The first version S. 273/H.R. 1260 (Coleman/Reynolds) would extend MILC payments from expiring in September of 2005 for two more years (through September 2007) and double the production cap contained within the subsidy payment formula to 4.8 million gallons per year. The current MILC formula cap is 2.4 million gallons annually a level that has already cost American taxpayers more than $2 billion since 2002. The Coleman/Reynolds modifications to the program would raise the cost considerably; a comparable measure last year was estimated to cost $2.4 billion.
The second version of MILC legislation S. 307/H.R. 859 (Santorum/Peterson) would extend MILC payments through September 2007 without changing the formula cap, at a cost of $1.3 billion. (For background information on MILC, click here.)
ACTION: Contact your Senators and Representatives in Congress and urge them to reject any legislation that would extend or expand the MILC subsidy program (S. 273/H.R. 1260 and S. 307/ H.R. 859).
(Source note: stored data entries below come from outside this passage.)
-- ==== Sys2Proof/Decode.lean ====
section
/-! DEFINITION. Instruction encoding (30_encoding.md): the fields of a word, the decoder (R85), total on any bytes and
rejecting by name, the encoder from the same table, and the opcode table's masks (T-R84). -/

namespace Sys2Proof

/-- FAM, bits 15:12 (R81). -/
def famOf (w : Word) : BitVec 4 := w.extractLsb' 12 4

/-- X, bits 11:8, as a register index (R81, R83). -/
def xOf (w : Word) : Reg := (w.extractLsb' 8 4).toFin

/-- Y, bits 7:4, as a register index (R81, R83). -/
def yOf (w : Word) : Reg := (w.extractLsb' 4 4).toFin

/-- N, bits 3:0 (R81). -/
def nOf (w : Word) : BitVec 4 := w.extractLsb' 0 4

/-- NN, bits 7:0 (R81). -/
def nnOf (w : Word) : Byte := w.extractLsb' 0 8

/-- NNN, bits 11:0 (R81). -/
def nnnOf (w : Word) : BitVec 12 := w.extractLsb' 0 12

/-- Why bytes are no instruction: R86's families of illegal words, and fewer than two bytes. -/
inductive DecodeError where
  /-- fewer than two bytes were given -/
  | truncated
  /-- 0NNN other than 00E0 and 00EE -/
  | family0
  /-- 5XYN with N ≠ 0 -/
  | family5
  /-- 8XYN with N in 8..D or F -/
  | family8
  /-- 9XYN with N ≠ 0 -/
  | family9
  /-- EXNN with NN neither 9E nor A1 -/
  | familyE
  /-- FXNN with NN outside the nine listed -/
  | familyF
deriving DecidableEq, Repr

/-- Family 8, selected on N (R85). -/
def decodeAlu (w : Word) : Except DecodeError Instr :=
  let x := xOf w
  let y := yOf w
  match nOf w with
  | 0x0#4 => .ok (.ldReg x y)
  | 0x1#4 => .ok (.orReg x y)
  | 0x2#4 => .ok (.andReg x y)
  | 0x3#4 => .ok (.xorReg x y)
  | 0x4#4 => .ok (.addReg x y)
  | 0x5#4 => .ok (.sub x y)
  | 0x6#4 => .ok (.shr x y)
  | 0x7#4 => .ok (.subn x y)
  | 0xE#4 => .ok (.shl x y)
  | _ => .error .family8

/-- Family E, selected on NN (R85). -/
def decodeKey (w : Word) : Except DecodeError Instr :=
  match nnOf w with
  | 0x9E#8 => .ok (.skp (xOf w))
  | 0xA1#8 => .ok (.sknp (xOf w))
  | _ => .error .familyE

/-- Family F, selected on NN (R85). -/
def decodeMisc (w : Word) : Except DecodeError Instr :=
  let x := xOf w
  match nnOf w with
  | 0x07#8 => .ok (.ldVxDt x)
  | 0x0A#8 => .ok (.ldVxK x)
  | 0x15#8 => .ok (.ldDtVx x)
  | 0x18#8 => .ok (.ldStVx x)
  | 0x1E#8 => .ok (.addI x)
  | 0x29#8 => .ok (.ldF x)
  | 0x33#8 => .ok (.ldB x)
  | 0x55#8 => .ok (.stRegs x)
  | 0x65#8 => .ok (.ldRegs x)
  | _ => .error .familyF

/-- The decoding procedure of R85, total on all 65,536 words. -/
def decodeWord (w : Word) : Except DecodeError Instr :=
  match famOf w with
  | 0x0#4 => if w = 0x00E0 then .ok .cls else if w = 0x00EE then .ok .ret else .error .family0
  | 0x1#4 => .ok (.jp (nnnOf w))
  | 0x2#4 => .ok (.call (nnnOf w))
  | 0x3#4 => .ok (.seImm (xOf w) (nnOf w))
  | 0x4#4 => .ok (.sneImm (xOf w) (nnOf w))
  | 0x5#4 => if nOf w = 0 then .ok (.seReg (xOf w) (yOf w)) else .error .family5
  | 0x6#4 => .ok (.ldImm (xOf w) (nnOf w))
  | 0x7#4 => .ok (.addImm (xOf w) (nnOf w))
  | 0x8#4 => decodeAlu w
  | 0x9#4 => if nOf w = 0 then .ok (.sneReg (xOf w) (yOf w)) else .error .family9
  | 0xA#4 => .ok (.ldI (nnnOf w))
  | 0xB#4 => .ok (.jpOff (nnnOf w))
  | 0xC#4 => .ok (.rnd (xOf w) (nnOf w))
  | 0xD#4 => .ok (.drw (xOf w) (yOf w) (nOf w).toNat)
  | 0xE#4 => decodeKey w
  | _ => decodeMisc w

/-- The word of two bytes as the fetch reads them: the byte at the lower address is bits 15:8 (20_memory.md R53). -/
def wordOf (hi lo : Byte) : Word := hi ++ lo

/-- The byte of a word at the lower address (20_memory.md R53). -/
def hiByte (w : Word) : Byte := w.extractLsb' 8 8

/-- The byte of a word at the higher address (20_memory.md R53). -/
def loByte (w : Word) : Byte := w.extractLsb' 0 8

/-- Decode the instruction at the head of a list of bytes, and the bytes after it. -/
def decodeBytes : List Byte → Except DecodeError (Instr × List Byte)
  | hi :: lo :: rest =>
    match decodeWord (wordOf hi lo) with
    | .ok i => .ok (i, rest)
    | .error e => .error e
  | _ => .error .truncated

/-- Format NNN of table T-R82. -/
def packNNN (fam : BitVec 4) (nnn : BitVec 12) : Word := fam ++ nnn

/-- Format XNN of table T-R82, and with a sub-opcode in NN format XSS. -/
def packXNN (fam : BitVec 4) (x : Reg) (nn : Byte) : Word := fam ++ (BitVec.ofFin (w := 4) x ++ nn)

/-- Format XYN of table T-R82, and with a sub-opcode in N format XYS. -/
def packXYN (fam : BitVec 4) (x y : Reg) (n : BitVec 4) : Word :=
  fam ++ (BitVec.ofFin (w := 4) x ++ (BitVec.ofFin (w := 4) y ++ n))

/-- The word of an instruction, row by row of table T-R84. -/
def encode : Instr → Word
  | .cls => 0x00E0
  | .ret => 0x00EE
  | .jp nnn => packNNN 0x1 nnn
  | .call nnn => packNNN 0x2 nnn
  | .seImm x nn => packXNN 0x3 x nn
  | .sneImm x nn => packXNN 0x4 x nn
  | .seReg x y => packXYN 0x5 x y 0x0
  | .ldImm x nn => packXNN 0x6 x nn
  | .addImm x nn => packXNN 0x7 x nn
  | .ldReg x y => packXYN 0x8 x y 0x0
  | .orReg x y => packXYN 0x8 x y 0x1
  | .andReg x y => packXYN 0x8 x y 0x2
  | .xorReg x y => packXYN 0x8 x y 0x3
  | .addReg x y => packXYN 0x8 x y 0x4
  | .sub x y => packXYN 0x8 x y 0x5
  | .shr x y => packXYN 0x8 x y 0x6
  | .subn x y => packXYN 0x8 x y 0x7
  | .shl x y => packXYN 0x8 x y 0xE
  | .sneReg x y => packXYN 0x9 x y 0x0
  | .ldI nnn => packNNN 0xA nnn
  | .jpOff nnn => packNNN 0xB nnn
  | .rnd x nn => packXNN 0xC x nn
  | .drw x y n => packXYN 0xD x y (BitVec.ofNat 4 n)
  | .skp x => packXNN 0xE x 0x9E
  | .sknp x => packXNN 0xE x 0xA1
  | .ldVxDt x => packXNN 0xF x 0x07
  | .ldVxK x => packXNN 0xF x 0x0A
  | .ldDtVx x => packXNN 0xF x 0x15
  | .ldStVx x => packXNN 0xF x 0x18
  | .addI x => packXNN 0xF x 0x1E
  | .ldF x => packXNN 0xF x 0x29
  | .ldB x => packXNN 0xF x 0x33
  | .stRegs x => packXNN 0xF x 0x55
  | .ldRegs x => packXNN 0xF x 0x65

/-- The two bytes of an instruction as they lie in memory. -/
def encodeBytes (i : Instr) : List Byte := [hiByte (encode i), loByte (encode i)]

/-- A row of table T-R84: the word `w` selects it when `w &&& mask = match`. -/
structure OpcodeRow where
  mask  : Word
  value : Word
deriving DecidableEq, Repr

/-- The row of table T-R84 an instruction belongs to, with the table's own numbers. -/
def Instr.row : Instr → OpcodeRow
  | .cls => ⟨0xFFFF, 0x00E0⟩
  | .ret => ⟨0xFFFF, 0x00EE⟩
  | .jp _ => ⟨0xF000, 0x1000⟩
  | .call _ => ⟨0xF000, 0x2000⟩
  | .seImm _ _ => ⟨0xF000, 0x3000⟩
  | .sneImm _ _ => ⟨0xF000, 0x4000⟩
  | .seReg _ _ => ⟨0xF00F, 0x5000⟩
  | .ldImm _ _ => ⟨0xF000, 0x6000⟩
  | .addImm _ _ => ⟨0xF000, 0x7000⟩
  | .ldReg _ _ => ⟨0xF00F, 0x8000⟩
  | .orReg _ _ => ⟨0xF00F, 0x8001⟩
  | .andReg _ _ => ⟨0xF00F, 0x8002⟩
  | .xorReg _ _ => ⟨0xF00F, 0x8003⟩
  | .addReg _ _ => ⟨0xF00F, 0x8004⟩
  | .sub _ _ => ⟨0xF00F, 0x8005⟩
  | .shr _ _ => ⟨0xF00F, 0x8006⟩
  | .subn _ _ => ⟨0xF00F, 0x8007⟩
  | .shl _ _ => ⟨0xF00F, 0x800E⟩
  | .sneReg _ _ => ⟨0xF00F, 0x9000⟩
  | .ldI _ => ⟨0xF000, 0xA000⟩
  | .jpOff _ => ⟨0xF000, 0xB000⟩
  | .rnd _ _ => ⟨0xF000, 0xC000⟩
  | .drw _ _ _ => ⟨0xF000, 0xD000⟩
  | .skp _ => ⟨0xF0FF, 0xE09E⟩
  | .sknp _ => ⟨0xF0FF, 0xE0A1⟩
  | .ldVxDt _ => ⟨0xF0FF, 0xF007⟩
  | .ldVxK _ => ⟨0xF0FF, 0xF00A⟩
  | .ldDtVx _ => ⟨0xF0FF, 0xF015⟩
  | .ldStVx _ => ⟨0xF0FF, 0xF018⟩
  | .addI _ => ⟨0xF0FF, 0xF01E⟩
  | .ldF _ => ⟨0xF0FF, 0xF029⟩
  | .ldB _ => ⟨0xF0FF, 0xF033⟩
  | .stRegs _ => ⟨0xF0FF, 0xF055⟩
  | .ldRegs _ => ⟨0xF0FF, 0xF065⟩

/-- Table T-R84's (match, mask) pairs, the 34 rows in the table's order. -/
def opcodeTable : List OpcodeRow :=
  [⟨0xFFFF, 0x00E0⟩, ⟨0xFFFF, 0x00EE⟩, ⟨0xF000, 0x1000⟩, ⟨0xF000, 0x2000⟩, ⟨0xF000, 0x3000⟩, ⟨0xF000, 0x4000⟩,
   ⟨0xF00F, 0x5000⟩, ⟨0xF000, 0x6000⟩, ⟨0xF000, 0x7000⟩] ++
  [⟨0xF00F, 0x8000⟩, ⟨0xF00F, 0x8001⟩, ⟨0xF00F, 0x8002⟩, ⟨0xF00F, 0x8003⟩, ⟨0xF00F, 0x8004⟩, ⟨0xF00F, 0x8005⟩,
   ⟨0xF00F, 0x8006⟩, ⟨0xF00F, 0x8007⟩, ⟨0xF00F, 0x800E⟩] ++
  [⟨0xF00F, 0x9000⟩, ⟨0xF000, 0xA000⟩, ⟨0xF000, 0xB000⟩, ⟨0xF000, 0xC000⟩, ⟨0xF000, 0xD000⟩, ⟨0xF0FF, 0xE09E⟩,
   ⟨0xF0FF, 0xE0A1⟩] ++
  [⟨0xF0FF, 0xF007⟩, ⟨0xF0FF, 0xF00A⟩, ⟨0xF0FF, 0xF015⟩, ⟨0xF0FF, 0xF018⟩, ⟨0xF0FF, 0xF01E⟩, ⟨0xF0FF, 0xF029⟩,
   ⟨0xF0FF, 0xF033⟩, ⟨0xF0FF, 0xF055⟩, ⟨0xF0FF, 0xF065⟩]

/-- The instruction this decoder reads from `nbits` bits numbered as spec/opcode_table.json numbers them: the word
is laid out in its two bytes, high byte first, and given to the decoder. -/
def decodeTableWord (nbits w : Nat) : Option Instr :=
  let word : Word := BitVec.ofNat 16 (w % 2 ^ nbits)
  match decodeBytes [hiByte word, loByte word] with
  | .ok (i, _) => some i
  | .error _ => none

end Sys2Proof
end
Instead, Congress should look for alternatives to the current system that are less market disruptive, compliant with world trade obligations, and help all farmers nationwide better manage market fluctuations. Click here to send a letter.
REJECT MPC, CASEIN & CASEINATES TARIFF LEGISLATION
Background: Representatives Don Sherwood (R-PA) and David Obey (D-WI) re-introduced legislation (H.R. 521) that would raise tariffs on imports of milk protein concentrates (MPC), casein and caseinates. The same bill was introduced in the last Congressional session, but did not advance. The U.S. Coalition for Nutritional Ingredients an IDFA-led group of more than 50 associations, food companies, and taxpayer and consumer organizations are working together to oppose the legislation.
ACTION: Contact your House Representatives and urge them to oppose H.R. 521. Click here to send a letter.
SUPPORT PASSAGE OF THE FREE TRADE AGREEMENT WITH CENTRAL AMERICA-DOMINICAN REPUBLIC
Background: The U.S. Free Trade Agreement with Central America and the Dominican Republic (CAFTA-DR) would enable the U.S. dairy industry to export more dairy products duty-free and to have access to increased sugar imports. Currently, our trade to these countries is impaired because of large duties on U.S. dairy imports. The CAFTA-DR region is the fifth largest foreign market for U.S. dairy manufacturers and represents a growing opportunity for the industry.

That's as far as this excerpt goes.